32nd Secretary of State of New Jersey
- In office January 17, 2006 – January 19, 2010
- Governor: Jon Corzine
- Preceded by: Regena Thomas
- Succeeded by: Kim Guadagno

Personal details
- Born: September 9, 1950 (age 74) Washington, D.C., U.S.
- Political party: Democratic
- Spouse: Ted Wells ​(m. 1971)​
- Education: Mount St. Joseph University Newton College of the Sacred Heart (BA) Suffolk University (JD)

= Nina Mitchell Wells =

American politician

Nina Mitchell Wells (born September 9, 1950) is an American attorney and politician who served as Secretary of State of New Jersey in the cabinet of Governor Jon Corzine.

== Early life and education ==
Wells was born in Washington, D.C., where she attended Immaculate Conception Academy. Wells began college at Mount St. Joseph University before graduating from Newton College of the Sacred Heart with a B.A. in 1972. Wells then received her Juris Doctor from Suffolk University Law School in Boston, Massachusetts.

== Career ==
Prior to assuming her cabinet post in January 2006, Wells served as a vice president at Schering-Plough and assistant dean at Rutgers Law School.
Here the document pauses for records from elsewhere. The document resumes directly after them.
-- ==== Sys2Proof/Machine/StField.lean ====
section
/-! DEFINITION. Parts of the machine's state: safe field I/O, the CAN controllers, the Culm bridge. The docstrings and
defaults are as in StCore.lean. -/

namespace Sys2Proof.Machine

/-- An episode of a condition that gives one record per channel (14 R324): the condition holds, or cleared at an instant. -/
structure Epi where
  /-- a record was given and the episode has not ended -/
  on : Bool := false
  /-- instant the condition cleared, ns; none while it holds -/
  cleared : Option Nat := none
  deriving DecidableEq, Repr

/-- An input or feedback input (14 R304 to R310). -/
structure Din where
  /-- FIO_DI_STAT.VOLTS (FIO_FB_STAT.VOLTS), path A, 50 mV; 12 bits; 14; reset 0 -/
  volts : Nat := 0
  /-- classes of the last sample of path A and of path B: 0 LOW 1 HIGH 2 UNDEF 3 BREAK; 14 R304; reset 0, 0 -/
  clsA : Nat := 0
  /-- class of the last sample on path B; 14 R304; reset 0 -/
  clsB : Nat := 0
  /-- FIO_DI_STAT.CLASS, the class the filter took; 2 bits; 14; reset 0 -/
  cls : Nat := 0
  /-- FIO_DI_STAT.COUNT, value filter; 8 bits; 14 R308; reset 0 -/
  count : Nat := 0
  /-- fault count; 8 bits; 14 R308; reset 0 -/
  fault : Nat := 0
  /-- filtered value; 1 bit; 14 R308; reset 0 -/
  value : Bool := false
  /-- quality lost to a wire break; 14 R308; reset false -/
  broken : Bool := false
  /-- quality lost to overvoltage; 14 R305; reset false -/
  overv : Bool := false
  /-- consecutive samples above 36 V; 14 R305; reset 0 -/
  high36 : Nat := 0
  /-- consecutive samples below 30 V; 14 R305; reset 0 -/
  low30 : Nat := 0
  /-- consecutive samples whose paths differ; 14 R306; reset 0 -/
  differ : Nat := 0
  /-- FIO_DI_STAT.PATHLK; 1 bit; 14 R306; reset 0 -/
  path : Bool := false
  /-- FIO_DI_STAT.PENDING; 1 bit; 14 R310; reset 0 -/
  pending : Bool := false
  /-- consecutive LOW samples of the start-up test; 14 R310; reset 0 -/
  lows : Nat := 0
  /-- WBREAK episode; 14 R324; reset closed -/
  epiBreak : Epi := {}
  /-- OVERV episode; 14 R324; reset closed -/
  epiOver : Epi := {}
  deriving DecidableEq, Repr

/-- An output channel (14 R311 to R319). -/
structure Dout where
  /-- FIO_DQ_STAT.CMD, the high side's commanded state; 1 bit; 14; reset 0 -/
  cmd : Bool := false
  /-- command of the last image that arrived; 1 bit; 14 R313; reset 0 -/
  want : Bool := false
  /-- instant of the high side's last change, ns; 14 R315; reset none -/
  changed : Option Nat := none
  /-- readback classes of paths A and B, HIGH true; 14 R312; reset LOW -/
  rbA : Bool := false
  /-- readback class of path B; 14 R312; reset LOW -/
  rbB : Bool := false
  /-- FIO_DQ_STAT.READBACK, filtered readback; 1 bit; 14; reset 0 -/
  rb : Bool := false
  /-- consecutive samples whose paths differ; 14 R306; reset 0 -/
  differ : Nat := 0
  /-- consecutive HIGH samples while off beyond SETTLE; 14 R315; reset 0 -/
  highs : Nat := 0
  /-- cross-fault latched; 14 R315; reset false -/
  cross : Bool := false
  /-- feedback fault latched; 14 R319; reset false -/
  fbk : Bool := false
  /-- PATH latched; 14 R306; reset false -/
  path : Bool := false
  /-- overload latched; 14 R318; reset false -/
  ovl : Bool := false
  /-- FIO_DQ_STAT.CAUSE; 4 bits; 14; reset 0 -/
  cause : Nat := 0
  /-- FIO_DQ_STAT.PARTNER; 4 bits; 14 R316; reset 0 -/
  partner : Nat := 0
  /-- FIO_DQ_STAT.FINAL; 1 bit; 14 R316; reset 0 -/
  final : Bool := false
  /-- the fault was latched before the round that runs began; 14 R316; reset false -/
  inRound : Bool := false
  /-- FIO_DQ_STAT.OPENLOAD; 1 bit; 14 R318; reset 0 -/
  openLoad : Bool := false
  /-- FIO_DQ_STAT.CURRENT, mA; 16 bits; 14; reset 0 -/
  current : Nat := 0
  /-- an off-pulse of the channel runs, since, ns; 14 R314; reset none -/
  pulse : Option Nat := none
  /-- readback at the last sample before another channel's pulse, LOW seen within it: named by that pulse; 14 R316; reset false -/
  before : Bool := false
  /-- LOW at a sample within the other channel's pulse; 14 R316; reset false -/
  lowIn : Bool := false
  /-- pull-in or drop-out running since, ns; 14 R319; reset none -/
  fbSince : Option Nat := none
  /-- FBn has shown the new state since the switch changed; 14 R319; reset false -/
  fbSeen : Bool := false
  /-- cause of the feedback fault latched: 4 WELDED, 5 PULL_IN, 6 STEADY; 14 R319, R322; reset 0 -/
  fbCause : Nat := 0
  /-- OPENLOAD episode; 14 R324; reset closed -/
  epiOpen : Epi := {}
  deriving DecidableEq, Repr

/-- An output group (14 R313, R317, R318). -/
structure Group where
  /-- FIO_GROUP.CLOSED; 1 bit; 14 R313; reset 0 -/
  closed : Bool := false
  /-- the closed switch is open for its slot test, since, ns; 14 R314; reset none -/
  test : Option Nat := none
  /-- group current trip latched; 14 R318; reset false -/
  gover : Bool := false
  /-- group switch test failed, latched; 14 R318; reset false -/
  gsw : Bool := false
  /-- cross-fault with cause RETURN latched; 14 R317; reset false -/
  ret : Bool := false
  /-- FIO_GROUP.CURRENT, mA; 16 bits; 14; reset 0 -/
  current : Nat := 0
  deriving DecidableEq, Repr

/-- The field I/O block (14). -/
structure Fio where
  /-- FIO quartet; 4 x 32 bits; 14 R324; reset 0 -/
  err : ErrBlk := {}
  /-- the block runs: hand-over has passed; 14 R308, R310; reset false -/
  on : Bool := false
  /-- DI00 to DI39; 14; reset each at its reset values -/
  di : List Din := List.replicate 40 {}
  /-- FB00 to FB15; 14; reset each at its reset values -/
  fb : List Din := List.replicate 16 {}
  /-- DQ00 to DQ15; 14; reset each at its reset values -/
  dq : List Dout := List.replicate 16 {}
  /-- output groups 0 and 1; 14; reset each at its reset values -/
  groups : List Group := [{}, {}]
  /-- FIO_STATUS.LPLUS_USABLE; 1 bit; 14 R320; reset 0 -/
  usable : Bool := false
  /-- L+ has stayed in 19.2 V to 30.0 V since, ns; 14 R320; reset none -/
  goodSince : Option Nat := none
  /-- L+ has been lost and not come back; 14 R320; reset false -/
  lost : Bool := false
  /-- FIO_STATUS.RECORD_LOST; 1 bit; 14 R321; reset 0 -/
  recordLost : Bool := false
  /-- a test round runs: its start, ns; 14 R314; reset none -/
  round : Option Nat := none
  /-- next slot of the round, 0 to 18; 14 R314; reset 0 -/
  slot : Nat := 0
  /-- start of the last round, ns (hand-over before the first); 14 R314; reset 0 -/
  roundAt : Nat := 0
  /-- the round that runs has been disturbed by a loss of L+; 14 R320; reset false -/
  roundBad : Bool := false
  /-- the channel whose off-pulse ended last, and when, ns; 14 R316; reset none -/
  lastPulse : Option (Nat × Nat) := none
  /-- image handed over at publish: commands of DQ00 to DQ15, whether it is a STOP image, instant, ns; 14 R313; reset none -/
  image : Option (List Bool × Nat) := none
  deriving DecidableEq, Repr

/-- A CAN message object (15 R328 to R331). -/
structure CanObj where
  /-- CANn_OBJ_CTRL.EN; 1 bit; 15 R333; reset 0 -/
  en : Bool := false
  /-- CANn_OBJ_CTRL.ACTIVE; 1 bit; 15 R333; reset 0 -/
  active : Bool := false
  /-- CANn_OBJ_CTRL.PENDING; 1 bit; 15 R331; reset 0 -/
  pending : Bool := false
  /-- CANn_OBJ_CTRL.OUTCOME; 4 bits; 15 R331; reset 0 -/
  outcome : Nat := 0
  /-- cycle in which the item became pending, plus 1 (0 before the first boundary); 15 R331; reset 0 -/
  since : Nat := 0
  /-- the item's deadline has passed: no further attempt; 15 R331; reset false -/
  last : Bool := false
  /-- the item was aborted by a disable: no further attempt; 15 R333; reset false -/
  disabled : Bool := false
  /-- instant at which EN fell, bits [31:0] of the train time base; 15 R333; reset none -/
  fell : Option Word := none
  /-- CANn_OBJ_DATA; 64 bytes; 15; reset 0 -/
  data : FMap Byte := []
  /-- CANn_OBJ_STAT.SEQ; 16 bits; 15 R330; reset 0 -/
  seq : Nat := 0
  /-- CANn_OBJ_STAT.DLC; 4 bits; 15; reset 0 -/
  dlc : Nat := 0
  /-- CANn_OBJ_STAT.OVR; 1 bit; 15 R330; reset 0 -/
  ovr : Bool := false
  /-- CANn_OBJ_STAT.NEW; 1 bit; 15 R330; reset 0 -/
  new : Bool := false
  /-- CANn_OBJ_RXID; 29 bits; 15; reset 0 -/
  rxId : Nat := 0
  /-- CANn_OBJ_TIME; 32 bits; 15; reset 0 -/
  time : Word := 0
  deriving DecidableEq, Repr

/-- A CAN controller (15). -/
structure Can where
  /-- CAN quartet; 4 x 32 bits; 15 R339; reset 0 -/
  err : ErrBlk := {}
  /-- CANn_CTRL.EN; 1 bit; 15 R333; reset 0 -/
  en : Bool := false
  /-- CANn_CTRL.ACTIVE; 1 bit; 15 R333; reset 0 -/
  active : Bool := false
  /-- instant at which EN fell, bits [31:0] of the train time base; 15 R333; reset none -/
  fell : Option Word := none
  /-- CANn_STATUS.STATE: 0 OFF 1 INTEGRATING 2 ERROR_ACTIVE 3 ERROR_PASSIVE 4 BUS_OFF 5 RECOVERING; 3 bits; 15; reset 0 -/
  state : Nat := 0
  /-- CANn_ERRCNT.TEC; 8 bits; 15; reset 0 -/
  tec : Nat := 0
  /-- receive error counter (CANn_ERRCNT.RP and REC); 8 bits; 15; reset 0 -/
  recErr : Nat := 0
  /-- CANn_TDC.TDCV; 7 bits; 15 R327; reset 0 -/
  tdcv : Nat := 0
  /-- CANn_REF_CYCLE; 32 bits; 15; reset 0 -/
  refCycle : Word := 0
  /-- CANn_REF_SOF; 32 bits; 15; reset 0 -/
  refSof : Word := 0
  /-- CANn_COUNT.UNMATCHED; 16 bits, saturating; 15; reset 0 -/
  unmatched : Nat := 0
  /-- CANn_COUNT.REF_MISSED; 16 bits, saturating; 15; reset 0 -/
  refMissed : Nat := 0
  /-- message objects 0 to 127; 15; reset each at its reset values -/
  objs : FMap CanObj := []
  /-- the reference item is pending: its data; 15 R335; reset none -/
  ref : Option (List Byte) := none
  /-- cycle in which the last reference item became pending, plus 1; 15 R335; reset 0 -/
  refSince : Nat := 0
  /-- the reference item's deadline has passed, its frame is on the bus; 15 R331; reset false -/
  refLast : Bool := false
  /-- the reference item's controller was disabled, its frame is on the bus; 15 R333; reset false -/
  refDisabled : Bool := false
  /-- T0 + REF_OFFSET of the pending reference on the train time base, ns; 15 R335; reset 0 -/
  refDue : Nat := 0
  /-- LAST_DELAY for the next reference; 24 bits; 15 R335; reset DEDUCED 0xFF_FFFF (no previous reference was sent) -/
  lastDelay : Nat := 16777215
  /-- the item on the bus: object number, 128 for the reference; 15 R331; reset none -/
  onBus : Option Nat := none
  /-- instant of bus-off, ns; 15 R334; reset none -/
  boffSince : Option Nat := none
  /-- a reference was received in this cycle; 15 R336; reset false -/
  refSeen : Bool := false
  /-- consecutive cycles without a reference received; 15 R336; reset 0 -/
  refSilent : Nat := 0
  /-- REFLOST episode is open; 15 R339; reset false -/
  refEpi : Bool := false
  deriving DecidableEq, Repr

/-- An outbound item the bridge has accepted (16 R350). -/
structure CulmOut where
  /-- the transaction -/
  item : CulmItem
  /-- its window -/
  win : Nat
  /-- already answered on Rachis -/
  posted : Bool
  /-- prefetch fill: the block is read for a buffer -/
  prefetch : Bool
  /-- instant of acceptance, ns -/
  since : Nat
  /-- it belongs to the retry set -/
  inSet : Bool
  /-- words of the burst already transferred -/
  doneWords : Nat
  /-- bytes received so far, in ascending Culm address -/
  got : List Byte
  deriving DecidableEq, Repr

/-- A prefetch buffer (16 R354). -/
structure CulmBuf where
  /-- window -/
  win : Nat
  /-- aligned physical address of the block -/
  block : Nat
  /-- the 64 bytes as Rachis sees them -/
  data : List Byte
  /-- mask of unread words -/
  unread : Nat
  /-- instant of the fill, ns -/
  since : Nat
  deriving DecidableEq, Repr

/-- A delayed read (16 R356). -/
structure CulmRd where
  /-- Culm master -/
  master : Nat
  /-- Culm address -/
  addr : Nat
  /-- byte enables -/
  be : Nat
  /-- burst length in words -/
  words : Nat
  /-- inbound window -/
  win : Nat
  /-- data in Culm byte order, once it has arrived; an error response gives none -/
  data : Option (Option (List Byte))
  /-- instant the data arrived, ns -/
  since : Nat
  /-- inbound writes accepted earlier and not yet issued -/
  ahead : Nat
  deriving DecidableEq, Repr

/-- The Culm bridge (16). -/
structure Culm where
  /-- CULM quartet and CULM_ERR_ADDR; 5 x 32 bits; 16 R360; reset 0 -/
  err : ErrBlk := {}
  /-- CULM_STATUS.OUTREF; 16 bits, saturating; 16 R352; reset 0 -/
  outref : Nat := 0
  /-- CULM_STATUS.BPRST; 1 bit; 16 R342; reset 1 -/
  bprst : Bool := true
  /-- STOP has been entered since power-on; 16 R342; reset false -/
  started : Bool := false
  /-- CULM_STATUS.PASS; 1 bit; 16 R357; reset 0 -/
  pass : Bool := false
  /-- masters served in the pass; list of 1 to 7; 16 R357; reset empty -/
  served : List Nat := []
  /-- cards that request the bus, as the bridge last saw their request lines; list of 1 to 7; 16 R340, R357; reset empty -/
  waiting : List Nat := []
  /-- card granted last, 0 none yet; 3 bits; 16 R340; reset 0, DESIGN CHOICE (log 197) -/
  grant : Nat := 0
  /-- outbound items accepted and not ended, in order (CULM_STATUS.POSTED counts the posted ones); 16 R350; reset empty -/
  out : List CulmOut := []
  /-- prefetch buffers, oldest first, at most 4; 16 R354; reset empty -/
  bufs : List CulmBuf := []
  /-- inbound write queue, oldest first, at most 8: window, master, Culm word address + 2^32 x byte enables, words, bytes; 16 R355; reset empty -/
  inq : List (Nat × Nat × Nat × Nat × List Byte) := []
  /-- delayed reads, at most 4; 16 R356; reset empty -/
  reads : List CulmRd := []
  /-- CULM_LOG entries 0 to 15: ADDR and INFO; 32 x 32 bits; 16; reset 0 -/
  log : FMap (Word × Word) := []
  /-- CULM_LOG_HEAD.TOTAL; 24 bits, saturating; 16; reset 0 -/
  logTotal : Nat := 0
  /-- CULM_LOG_HEAD.NEXT; 4 bits; 16; reset 0 -/
  logNext : Nat := 0
  /-- CULM_OWIN_CTRL.EN of windows 0 to 15; 16 x 1 bit; 16 R359; reset 0 -/
  oEn : List Bool := List.replicate 16 false
  /-- CULM_OWIN_CTRL.ACTIVE; 16 x 1 bit; 16 R359; reset 0 -/
  oAct : List Bool := List.replicate 16 false
  /-- CULM_OWIN_STAT; 16 x 32 bits; 16; reset 0 -/
  oItems : List Nat := List.replicate 16 0
  /-- CULM_IWIN_CTRL.EN of windows 0 to 3; 4 x 1 bit; 16 R359; reset 0 -/
  iEn : List Bool := List.replicate 4 false
  /-- CULM_IWIN_CTRL.ACTIVE; 4 x 1 bit; 16 R359; reset 0 -/
  iAct : List Bool := List.replicate 4 false
  /-- CULM_IWIN_STAT; 4 x 32 bits; 16; reset 0 -/
  iItems : List Nat := List.replicate 4 0
  deriving DecidableEq, Repr

end Sys2Proof.Machine
end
As Secretary of State, Wells served one four-year term, concurrent to the term of the governor. Her term expired on January 19, 2010. As Secretary, she was the state's chief elections officer and oversaw tourism, historical affairs, cultural and arts programs, Native American affairs, literacy, volunteerism, the state archives.

In 2008, Wells was named as a defendant in the case Donofrio v. Wells, an attempt to force her to stay the presidential election in New Jersey pending investigations into the citizenship of Barack Obama. The case was ultimately unsuccessful.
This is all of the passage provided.